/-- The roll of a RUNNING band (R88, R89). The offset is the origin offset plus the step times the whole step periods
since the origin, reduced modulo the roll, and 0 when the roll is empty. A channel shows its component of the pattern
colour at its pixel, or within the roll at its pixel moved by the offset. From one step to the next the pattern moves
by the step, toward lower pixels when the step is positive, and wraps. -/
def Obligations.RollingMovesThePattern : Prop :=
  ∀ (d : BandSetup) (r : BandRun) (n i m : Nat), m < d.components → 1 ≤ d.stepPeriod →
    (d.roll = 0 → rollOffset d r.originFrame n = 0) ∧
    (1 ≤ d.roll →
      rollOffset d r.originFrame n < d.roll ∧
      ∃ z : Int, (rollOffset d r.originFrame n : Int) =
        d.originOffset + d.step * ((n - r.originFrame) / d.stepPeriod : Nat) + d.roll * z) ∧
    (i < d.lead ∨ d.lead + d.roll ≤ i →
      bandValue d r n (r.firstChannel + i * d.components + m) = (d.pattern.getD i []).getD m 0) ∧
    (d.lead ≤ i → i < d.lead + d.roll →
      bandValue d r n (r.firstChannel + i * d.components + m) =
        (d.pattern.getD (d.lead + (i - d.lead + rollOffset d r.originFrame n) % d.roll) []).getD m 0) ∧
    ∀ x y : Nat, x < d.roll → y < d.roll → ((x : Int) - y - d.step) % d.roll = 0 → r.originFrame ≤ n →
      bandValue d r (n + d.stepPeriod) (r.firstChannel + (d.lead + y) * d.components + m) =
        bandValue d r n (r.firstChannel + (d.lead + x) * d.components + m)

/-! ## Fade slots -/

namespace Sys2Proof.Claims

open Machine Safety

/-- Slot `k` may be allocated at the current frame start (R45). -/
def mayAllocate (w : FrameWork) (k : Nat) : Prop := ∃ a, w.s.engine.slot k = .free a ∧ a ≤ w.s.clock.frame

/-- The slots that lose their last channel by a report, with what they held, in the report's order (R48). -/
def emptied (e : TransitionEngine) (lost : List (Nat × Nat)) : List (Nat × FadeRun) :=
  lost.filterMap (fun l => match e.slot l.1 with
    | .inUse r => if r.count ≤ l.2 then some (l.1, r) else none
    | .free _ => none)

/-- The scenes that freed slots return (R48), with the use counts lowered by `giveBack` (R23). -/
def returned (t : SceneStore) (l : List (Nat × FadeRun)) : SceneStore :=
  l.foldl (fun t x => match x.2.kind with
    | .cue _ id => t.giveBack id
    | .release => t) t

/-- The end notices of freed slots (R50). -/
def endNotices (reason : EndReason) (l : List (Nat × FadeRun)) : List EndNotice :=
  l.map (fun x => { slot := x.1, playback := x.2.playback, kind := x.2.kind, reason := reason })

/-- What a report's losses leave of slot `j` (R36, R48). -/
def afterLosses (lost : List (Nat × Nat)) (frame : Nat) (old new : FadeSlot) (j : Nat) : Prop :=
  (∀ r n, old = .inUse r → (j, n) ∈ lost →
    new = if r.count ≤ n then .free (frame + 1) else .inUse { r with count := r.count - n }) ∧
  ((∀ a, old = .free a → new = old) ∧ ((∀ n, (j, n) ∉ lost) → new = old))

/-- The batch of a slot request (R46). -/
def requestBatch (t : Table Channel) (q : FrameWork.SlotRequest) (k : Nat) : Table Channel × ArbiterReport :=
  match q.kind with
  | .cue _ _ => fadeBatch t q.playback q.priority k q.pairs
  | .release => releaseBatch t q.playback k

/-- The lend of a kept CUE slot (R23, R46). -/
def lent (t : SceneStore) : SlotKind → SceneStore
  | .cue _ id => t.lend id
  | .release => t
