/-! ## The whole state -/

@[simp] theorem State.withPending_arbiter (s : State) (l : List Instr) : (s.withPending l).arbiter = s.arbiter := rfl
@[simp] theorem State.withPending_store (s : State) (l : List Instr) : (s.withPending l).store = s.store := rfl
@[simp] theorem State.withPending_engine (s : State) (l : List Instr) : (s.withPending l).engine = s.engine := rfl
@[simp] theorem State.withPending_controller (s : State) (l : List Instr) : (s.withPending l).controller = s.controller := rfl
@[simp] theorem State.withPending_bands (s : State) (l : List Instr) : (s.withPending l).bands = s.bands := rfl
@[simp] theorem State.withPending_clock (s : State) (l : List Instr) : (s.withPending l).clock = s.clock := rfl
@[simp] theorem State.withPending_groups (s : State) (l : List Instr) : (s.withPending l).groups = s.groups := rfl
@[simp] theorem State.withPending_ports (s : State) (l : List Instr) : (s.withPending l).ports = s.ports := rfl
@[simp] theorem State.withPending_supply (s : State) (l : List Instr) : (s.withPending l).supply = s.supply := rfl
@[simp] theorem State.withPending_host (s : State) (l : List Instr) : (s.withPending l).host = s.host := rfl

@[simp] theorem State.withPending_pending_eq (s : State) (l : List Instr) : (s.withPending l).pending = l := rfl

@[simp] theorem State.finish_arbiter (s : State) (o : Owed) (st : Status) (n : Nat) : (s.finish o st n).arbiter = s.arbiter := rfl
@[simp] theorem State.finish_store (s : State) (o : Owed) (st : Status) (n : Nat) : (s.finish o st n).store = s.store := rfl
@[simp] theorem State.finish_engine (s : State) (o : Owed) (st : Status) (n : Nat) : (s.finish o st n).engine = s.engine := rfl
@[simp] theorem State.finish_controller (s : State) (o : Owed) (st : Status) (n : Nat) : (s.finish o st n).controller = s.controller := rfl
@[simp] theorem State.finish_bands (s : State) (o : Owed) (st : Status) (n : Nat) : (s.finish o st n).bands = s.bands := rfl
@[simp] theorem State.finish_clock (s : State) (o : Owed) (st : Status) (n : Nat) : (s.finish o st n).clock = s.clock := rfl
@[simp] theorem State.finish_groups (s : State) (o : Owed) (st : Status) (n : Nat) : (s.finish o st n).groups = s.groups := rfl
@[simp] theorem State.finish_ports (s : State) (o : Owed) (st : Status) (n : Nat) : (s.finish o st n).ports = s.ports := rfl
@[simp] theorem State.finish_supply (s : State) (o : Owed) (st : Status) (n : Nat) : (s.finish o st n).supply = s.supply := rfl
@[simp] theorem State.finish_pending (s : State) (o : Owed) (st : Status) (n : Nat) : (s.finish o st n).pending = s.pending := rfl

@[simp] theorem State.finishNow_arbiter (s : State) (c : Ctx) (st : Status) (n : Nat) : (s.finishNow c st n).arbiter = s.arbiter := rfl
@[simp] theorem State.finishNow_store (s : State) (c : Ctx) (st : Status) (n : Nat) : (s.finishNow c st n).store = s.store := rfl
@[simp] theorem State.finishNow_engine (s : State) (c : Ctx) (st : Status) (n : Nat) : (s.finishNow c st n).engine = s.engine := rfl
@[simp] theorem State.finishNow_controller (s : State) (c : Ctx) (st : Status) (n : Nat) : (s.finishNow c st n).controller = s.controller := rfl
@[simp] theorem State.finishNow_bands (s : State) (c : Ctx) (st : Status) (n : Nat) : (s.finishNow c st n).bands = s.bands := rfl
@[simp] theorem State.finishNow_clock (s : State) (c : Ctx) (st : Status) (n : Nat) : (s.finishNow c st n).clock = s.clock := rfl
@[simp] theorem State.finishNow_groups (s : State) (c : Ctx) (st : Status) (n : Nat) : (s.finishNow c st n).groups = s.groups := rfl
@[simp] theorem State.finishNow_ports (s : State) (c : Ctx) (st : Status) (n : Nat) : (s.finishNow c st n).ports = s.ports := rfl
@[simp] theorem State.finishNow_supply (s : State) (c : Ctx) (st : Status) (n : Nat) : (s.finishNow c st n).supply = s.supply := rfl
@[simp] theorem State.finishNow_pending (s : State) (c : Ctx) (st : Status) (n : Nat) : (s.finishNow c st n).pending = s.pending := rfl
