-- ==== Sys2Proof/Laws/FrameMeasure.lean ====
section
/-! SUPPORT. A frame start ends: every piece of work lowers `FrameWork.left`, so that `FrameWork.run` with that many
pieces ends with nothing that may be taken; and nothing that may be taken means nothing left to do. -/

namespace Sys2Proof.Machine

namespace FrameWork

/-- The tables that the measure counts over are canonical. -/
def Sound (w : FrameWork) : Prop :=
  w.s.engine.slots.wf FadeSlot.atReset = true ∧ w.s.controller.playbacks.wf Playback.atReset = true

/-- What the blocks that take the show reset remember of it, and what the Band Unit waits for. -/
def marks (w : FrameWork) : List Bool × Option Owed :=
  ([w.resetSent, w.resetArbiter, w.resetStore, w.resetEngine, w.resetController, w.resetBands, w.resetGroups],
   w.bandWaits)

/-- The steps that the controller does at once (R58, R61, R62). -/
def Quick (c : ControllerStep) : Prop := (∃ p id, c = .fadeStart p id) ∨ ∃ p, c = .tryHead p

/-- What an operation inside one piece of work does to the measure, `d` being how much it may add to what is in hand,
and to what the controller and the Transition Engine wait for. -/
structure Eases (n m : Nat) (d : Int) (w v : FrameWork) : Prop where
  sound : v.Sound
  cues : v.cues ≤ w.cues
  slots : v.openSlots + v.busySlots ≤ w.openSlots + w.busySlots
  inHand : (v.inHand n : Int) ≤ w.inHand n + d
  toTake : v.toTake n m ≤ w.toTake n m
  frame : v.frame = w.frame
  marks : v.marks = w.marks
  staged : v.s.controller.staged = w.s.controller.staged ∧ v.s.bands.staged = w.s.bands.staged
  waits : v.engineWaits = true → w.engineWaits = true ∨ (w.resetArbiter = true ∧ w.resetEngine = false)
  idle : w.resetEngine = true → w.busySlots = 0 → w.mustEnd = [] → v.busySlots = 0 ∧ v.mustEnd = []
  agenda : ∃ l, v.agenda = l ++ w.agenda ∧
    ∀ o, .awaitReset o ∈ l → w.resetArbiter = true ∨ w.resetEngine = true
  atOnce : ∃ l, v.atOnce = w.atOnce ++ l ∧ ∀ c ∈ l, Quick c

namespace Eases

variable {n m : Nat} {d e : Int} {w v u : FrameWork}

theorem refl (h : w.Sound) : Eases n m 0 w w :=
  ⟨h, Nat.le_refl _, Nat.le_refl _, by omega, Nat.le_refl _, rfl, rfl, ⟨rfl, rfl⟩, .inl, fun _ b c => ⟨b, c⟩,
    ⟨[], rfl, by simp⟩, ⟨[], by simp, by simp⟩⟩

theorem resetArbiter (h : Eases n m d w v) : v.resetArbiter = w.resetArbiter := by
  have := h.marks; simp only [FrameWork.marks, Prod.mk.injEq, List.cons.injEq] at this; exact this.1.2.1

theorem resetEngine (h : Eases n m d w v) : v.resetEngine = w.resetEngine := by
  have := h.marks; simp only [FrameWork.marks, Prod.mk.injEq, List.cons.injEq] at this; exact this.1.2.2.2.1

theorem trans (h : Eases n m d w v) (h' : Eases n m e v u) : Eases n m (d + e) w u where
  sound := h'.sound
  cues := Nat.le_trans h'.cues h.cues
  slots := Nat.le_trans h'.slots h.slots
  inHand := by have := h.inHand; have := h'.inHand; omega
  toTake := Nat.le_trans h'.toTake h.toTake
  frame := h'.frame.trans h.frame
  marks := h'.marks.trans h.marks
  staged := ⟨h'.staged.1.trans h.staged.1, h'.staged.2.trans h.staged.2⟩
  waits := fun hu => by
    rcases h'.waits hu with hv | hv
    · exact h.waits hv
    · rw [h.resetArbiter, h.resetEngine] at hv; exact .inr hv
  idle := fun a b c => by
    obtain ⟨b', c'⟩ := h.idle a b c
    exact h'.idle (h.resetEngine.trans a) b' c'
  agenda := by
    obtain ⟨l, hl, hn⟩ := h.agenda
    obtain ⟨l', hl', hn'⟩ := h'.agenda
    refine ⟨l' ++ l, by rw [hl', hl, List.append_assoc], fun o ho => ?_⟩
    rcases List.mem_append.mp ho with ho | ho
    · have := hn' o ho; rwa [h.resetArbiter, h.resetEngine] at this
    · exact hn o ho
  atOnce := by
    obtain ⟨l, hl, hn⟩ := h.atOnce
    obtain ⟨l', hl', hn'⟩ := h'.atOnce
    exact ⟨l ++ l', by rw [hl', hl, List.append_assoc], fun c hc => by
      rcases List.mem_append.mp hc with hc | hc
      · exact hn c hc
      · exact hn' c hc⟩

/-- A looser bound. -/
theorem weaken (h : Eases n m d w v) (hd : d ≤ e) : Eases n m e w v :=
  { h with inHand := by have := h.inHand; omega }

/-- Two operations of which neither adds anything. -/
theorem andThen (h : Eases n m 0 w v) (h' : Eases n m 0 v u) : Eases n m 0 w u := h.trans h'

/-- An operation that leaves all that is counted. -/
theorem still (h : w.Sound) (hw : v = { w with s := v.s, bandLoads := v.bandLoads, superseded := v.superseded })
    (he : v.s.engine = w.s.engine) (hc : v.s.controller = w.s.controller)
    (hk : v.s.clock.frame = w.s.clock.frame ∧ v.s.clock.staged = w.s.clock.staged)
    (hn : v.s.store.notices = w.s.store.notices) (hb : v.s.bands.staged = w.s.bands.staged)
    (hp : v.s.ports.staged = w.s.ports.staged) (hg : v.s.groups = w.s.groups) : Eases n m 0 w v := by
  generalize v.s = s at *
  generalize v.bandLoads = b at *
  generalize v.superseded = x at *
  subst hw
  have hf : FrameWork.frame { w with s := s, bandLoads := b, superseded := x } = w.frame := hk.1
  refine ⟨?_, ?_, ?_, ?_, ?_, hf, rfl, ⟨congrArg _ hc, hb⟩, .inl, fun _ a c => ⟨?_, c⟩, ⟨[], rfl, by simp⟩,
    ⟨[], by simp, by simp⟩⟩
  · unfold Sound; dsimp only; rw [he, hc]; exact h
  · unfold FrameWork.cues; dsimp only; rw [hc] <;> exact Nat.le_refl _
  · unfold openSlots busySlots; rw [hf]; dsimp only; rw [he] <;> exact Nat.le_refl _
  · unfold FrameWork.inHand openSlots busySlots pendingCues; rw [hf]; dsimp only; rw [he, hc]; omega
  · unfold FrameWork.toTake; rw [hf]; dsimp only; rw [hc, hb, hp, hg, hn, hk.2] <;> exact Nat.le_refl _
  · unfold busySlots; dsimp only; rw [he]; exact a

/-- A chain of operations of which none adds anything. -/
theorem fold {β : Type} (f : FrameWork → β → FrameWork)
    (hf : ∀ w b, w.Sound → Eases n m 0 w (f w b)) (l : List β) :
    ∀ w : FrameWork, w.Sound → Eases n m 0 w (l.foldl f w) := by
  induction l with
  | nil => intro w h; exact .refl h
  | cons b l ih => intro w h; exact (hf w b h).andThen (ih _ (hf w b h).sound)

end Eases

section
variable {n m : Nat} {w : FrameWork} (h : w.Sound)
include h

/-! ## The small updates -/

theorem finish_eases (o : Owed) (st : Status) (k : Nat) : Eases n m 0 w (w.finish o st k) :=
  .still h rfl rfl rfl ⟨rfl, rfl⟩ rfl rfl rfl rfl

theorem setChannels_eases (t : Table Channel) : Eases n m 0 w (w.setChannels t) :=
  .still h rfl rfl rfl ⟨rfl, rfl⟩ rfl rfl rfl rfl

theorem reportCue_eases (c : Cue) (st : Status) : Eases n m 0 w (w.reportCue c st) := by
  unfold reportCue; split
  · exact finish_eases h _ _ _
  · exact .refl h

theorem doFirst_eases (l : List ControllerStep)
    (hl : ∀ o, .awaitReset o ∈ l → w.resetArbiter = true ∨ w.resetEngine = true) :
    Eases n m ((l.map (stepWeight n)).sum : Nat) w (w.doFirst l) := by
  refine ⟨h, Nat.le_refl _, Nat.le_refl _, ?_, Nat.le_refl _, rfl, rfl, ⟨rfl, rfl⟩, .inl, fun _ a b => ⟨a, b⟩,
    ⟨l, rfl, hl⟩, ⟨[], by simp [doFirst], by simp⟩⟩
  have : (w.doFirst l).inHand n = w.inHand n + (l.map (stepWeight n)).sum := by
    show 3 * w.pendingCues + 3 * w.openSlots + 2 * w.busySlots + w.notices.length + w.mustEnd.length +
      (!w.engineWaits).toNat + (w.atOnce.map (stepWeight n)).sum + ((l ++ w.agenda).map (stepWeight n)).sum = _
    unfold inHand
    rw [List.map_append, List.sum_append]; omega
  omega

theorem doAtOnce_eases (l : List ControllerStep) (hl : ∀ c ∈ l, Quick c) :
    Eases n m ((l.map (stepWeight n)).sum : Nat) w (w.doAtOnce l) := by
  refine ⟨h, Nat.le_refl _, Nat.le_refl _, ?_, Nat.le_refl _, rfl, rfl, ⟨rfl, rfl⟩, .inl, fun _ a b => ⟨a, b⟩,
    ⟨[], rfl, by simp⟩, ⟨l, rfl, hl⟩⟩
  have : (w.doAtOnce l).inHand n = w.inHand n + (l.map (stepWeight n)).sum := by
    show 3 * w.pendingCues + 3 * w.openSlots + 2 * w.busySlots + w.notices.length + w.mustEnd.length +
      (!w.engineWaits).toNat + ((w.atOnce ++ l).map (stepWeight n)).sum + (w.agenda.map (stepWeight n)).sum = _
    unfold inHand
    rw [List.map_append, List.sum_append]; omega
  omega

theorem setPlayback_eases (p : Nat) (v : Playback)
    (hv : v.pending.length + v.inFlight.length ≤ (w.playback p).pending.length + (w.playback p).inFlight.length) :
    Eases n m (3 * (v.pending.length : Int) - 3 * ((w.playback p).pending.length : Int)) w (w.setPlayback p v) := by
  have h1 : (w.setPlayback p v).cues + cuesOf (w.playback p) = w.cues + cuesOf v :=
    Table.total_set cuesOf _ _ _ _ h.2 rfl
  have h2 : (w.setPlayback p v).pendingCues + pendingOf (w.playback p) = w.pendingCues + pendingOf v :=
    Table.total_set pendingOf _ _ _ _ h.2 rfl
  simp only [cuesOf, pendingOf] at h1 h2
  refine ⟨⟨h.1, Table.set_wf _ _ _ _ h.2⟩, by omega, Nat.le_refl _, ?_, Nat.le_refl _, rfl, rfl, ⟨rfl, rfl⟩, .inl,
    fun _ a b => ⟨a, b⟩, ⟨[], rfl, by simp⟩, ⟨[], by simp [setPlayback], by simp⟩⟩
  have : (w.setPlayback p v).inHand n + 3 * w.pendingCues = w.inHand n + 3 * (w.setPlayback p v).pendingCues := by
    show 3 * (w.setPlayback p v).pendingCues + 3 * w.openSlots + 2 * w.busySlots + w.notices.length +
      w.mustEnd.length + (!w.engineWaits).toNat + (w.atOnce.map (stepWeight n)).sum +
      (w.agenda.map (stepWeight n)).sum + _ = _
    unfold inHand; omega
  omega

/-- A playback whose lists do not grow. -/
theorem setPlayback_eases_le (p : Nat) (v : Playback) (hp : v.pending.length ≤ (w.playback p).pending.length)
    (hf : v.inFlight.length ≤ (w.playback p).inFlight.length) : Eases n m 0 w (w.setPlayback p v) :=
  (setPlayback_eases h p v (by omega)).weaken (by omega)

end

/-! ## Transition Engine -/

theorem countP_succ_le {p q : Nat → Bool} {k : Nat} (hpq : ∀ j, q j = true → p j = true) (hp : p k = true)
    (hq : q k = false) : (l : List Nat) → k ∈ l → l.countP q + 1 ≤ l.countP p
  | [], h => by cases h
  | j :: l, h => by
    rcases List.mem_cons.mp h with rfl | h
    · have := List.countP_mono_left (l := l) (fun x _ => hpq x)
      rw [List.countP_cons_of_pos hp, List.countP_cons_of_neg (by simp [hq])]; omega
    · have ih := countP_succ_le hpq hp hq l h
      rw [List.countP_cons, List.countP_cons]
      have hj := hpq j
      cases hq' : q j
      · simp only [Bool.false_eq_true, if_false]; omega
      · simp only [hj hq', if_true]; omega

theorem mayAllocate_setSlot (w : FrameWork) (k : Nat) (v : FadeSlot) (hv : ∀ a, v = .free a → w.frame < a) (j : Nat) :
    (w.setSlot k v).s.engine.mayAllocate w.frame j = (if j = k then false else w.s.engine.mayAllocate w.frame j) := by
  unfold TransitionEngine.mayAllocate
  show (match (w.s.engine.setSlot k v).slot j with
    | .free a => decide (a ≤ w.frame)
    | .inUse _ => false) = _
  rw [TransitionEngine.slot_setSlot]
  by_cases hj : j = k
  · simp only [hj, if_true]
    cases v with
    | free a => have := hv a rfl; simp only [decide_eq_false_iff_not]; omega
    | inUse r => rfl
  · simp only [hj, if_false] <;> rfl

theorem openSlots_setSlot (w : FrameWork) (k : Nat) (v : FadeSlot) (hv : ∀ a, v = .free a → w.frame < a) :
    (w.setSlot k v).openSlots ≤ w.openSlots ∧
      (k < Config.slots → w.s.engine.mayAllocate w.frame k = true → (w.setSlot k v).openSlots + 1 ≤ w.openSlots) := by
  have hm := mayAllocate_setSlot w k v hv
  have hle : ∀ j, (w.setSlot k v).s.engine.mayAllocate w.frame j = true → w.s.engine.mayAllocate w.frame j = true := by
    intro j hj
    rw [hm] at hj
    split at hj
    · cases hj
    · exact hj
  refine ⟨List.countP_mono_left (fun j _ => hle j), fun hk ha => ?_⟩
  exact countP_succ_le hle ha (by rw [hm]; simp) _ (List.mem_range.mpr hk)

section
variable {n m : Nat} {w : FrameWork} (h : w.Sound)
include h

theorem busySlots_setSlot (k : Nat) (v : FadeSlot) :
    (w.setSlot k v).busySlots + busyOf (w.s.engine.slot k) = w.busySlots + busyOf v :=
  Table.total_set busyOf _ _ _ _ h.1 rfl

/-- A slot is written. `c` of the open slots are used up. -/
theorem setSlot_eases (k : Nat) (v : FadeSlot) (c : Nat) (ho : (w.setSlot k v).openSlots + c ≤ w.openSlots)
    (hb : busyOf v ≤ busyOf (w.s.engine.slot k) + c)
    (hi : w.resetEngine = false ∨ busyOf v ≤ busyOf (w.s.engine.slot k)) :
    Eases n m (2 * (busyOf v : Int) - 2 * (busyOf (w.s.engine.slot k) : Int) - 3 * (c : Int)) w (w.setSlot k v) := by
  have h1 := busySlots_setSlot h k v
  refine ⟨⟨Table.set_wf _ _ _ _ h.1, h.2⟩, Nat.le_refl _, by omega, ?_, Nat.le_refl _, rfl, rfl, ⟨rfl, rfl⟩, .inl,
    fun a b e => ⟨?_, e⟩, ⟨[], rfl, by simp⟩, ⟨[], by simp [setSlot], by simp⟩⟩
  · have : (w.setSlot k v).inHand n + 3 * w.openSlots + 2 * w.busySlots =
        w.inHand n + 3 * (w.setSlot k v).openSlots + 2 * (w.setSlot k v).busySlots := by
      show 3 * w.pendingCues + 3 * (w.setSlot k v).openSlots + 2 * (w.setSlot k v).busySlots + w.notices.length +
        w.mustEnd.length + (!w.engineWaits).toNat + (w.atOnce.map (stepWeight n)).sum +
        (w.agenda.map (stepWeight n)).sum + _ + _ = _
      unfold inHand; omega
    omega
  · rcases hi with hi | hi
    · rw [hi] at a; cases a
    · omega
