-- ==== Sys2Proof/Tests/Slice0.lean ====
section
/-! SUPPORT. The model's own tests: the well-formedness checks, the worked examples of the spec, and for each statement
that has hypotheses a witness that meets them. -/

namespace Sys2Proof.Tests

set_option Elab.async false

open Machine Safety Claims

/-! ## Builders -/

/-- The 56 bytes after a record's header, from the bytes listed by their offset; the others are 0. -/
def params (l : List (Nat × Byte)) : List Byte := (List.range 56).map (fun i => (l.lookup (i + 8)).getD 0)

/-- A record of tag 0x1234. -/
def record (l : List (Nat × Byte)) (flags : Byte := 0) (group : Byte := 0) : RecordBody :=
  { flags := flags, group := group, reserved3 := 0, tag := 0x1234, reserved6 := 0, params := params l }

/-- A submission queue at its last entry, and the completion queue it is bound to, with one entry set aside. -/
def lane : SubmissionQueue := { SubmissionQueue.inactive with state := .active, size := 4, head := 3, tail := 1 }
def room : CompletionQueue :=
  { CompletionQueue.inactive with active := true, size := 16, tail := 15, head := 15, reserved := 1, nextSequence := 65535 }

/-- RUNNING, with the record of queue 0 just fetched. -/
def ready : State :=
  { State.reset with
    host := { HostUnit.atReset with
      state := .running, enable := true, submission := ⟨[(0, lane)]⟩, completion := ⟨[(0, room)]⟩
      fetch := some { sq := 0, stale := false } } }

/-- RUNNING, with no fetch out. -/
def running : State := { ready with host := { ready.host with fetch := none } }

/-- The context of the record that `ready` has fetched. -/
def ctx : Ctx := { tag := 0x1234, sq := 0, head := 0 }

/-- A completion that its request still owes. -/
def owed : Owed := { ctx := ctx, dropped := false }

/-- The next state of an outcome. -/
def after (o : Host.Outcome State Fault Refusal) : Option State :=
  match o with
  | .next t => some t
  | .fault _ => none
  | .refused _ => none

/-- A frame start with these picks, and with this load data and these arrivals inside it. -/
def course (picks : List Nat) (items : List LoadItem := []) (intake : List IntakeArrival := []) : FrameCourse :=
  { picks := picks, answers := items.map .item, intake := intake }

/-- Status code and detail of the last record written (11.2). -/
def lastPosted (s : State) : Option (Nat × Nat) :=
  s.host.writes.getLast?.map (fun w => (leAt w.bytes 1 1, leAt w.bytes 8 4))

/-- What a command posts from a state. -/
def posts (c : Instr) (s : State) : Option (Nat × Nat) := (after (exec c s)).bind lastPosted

## WORK TO BE COMPLETED
Above are the records; repeat exactly the lines from the one holding "exact h.waits hv" down to the one holding "h.resetEngine] at this", end lines included.

## FINISHED EXERCISE
    · exact h.waits hv
    · rw [h.resetArbiter, h.resetEngine] at hv; exact .inr hv
  idle := fun a b c => by
    obtain ⟨b', c'⟩ := h.idle a b c
    exact h'.idle (h.resetEngine.trans a) b' c'
  agenda := by
    obtain ⟨l, hl, hn⟩ := h.agenda
    obtain ⟨l', hl', hn'⟩ := h'.agenda
    refine ⟨l' ++ l, by rw [hl', hl, List.append_assoc], fun o ho => ?_⟩
    rcases List.mem_append.mp ho with ho | ho
    · have := hn' o ho; rwa [h.resetArbiter, h.resetEngine] at this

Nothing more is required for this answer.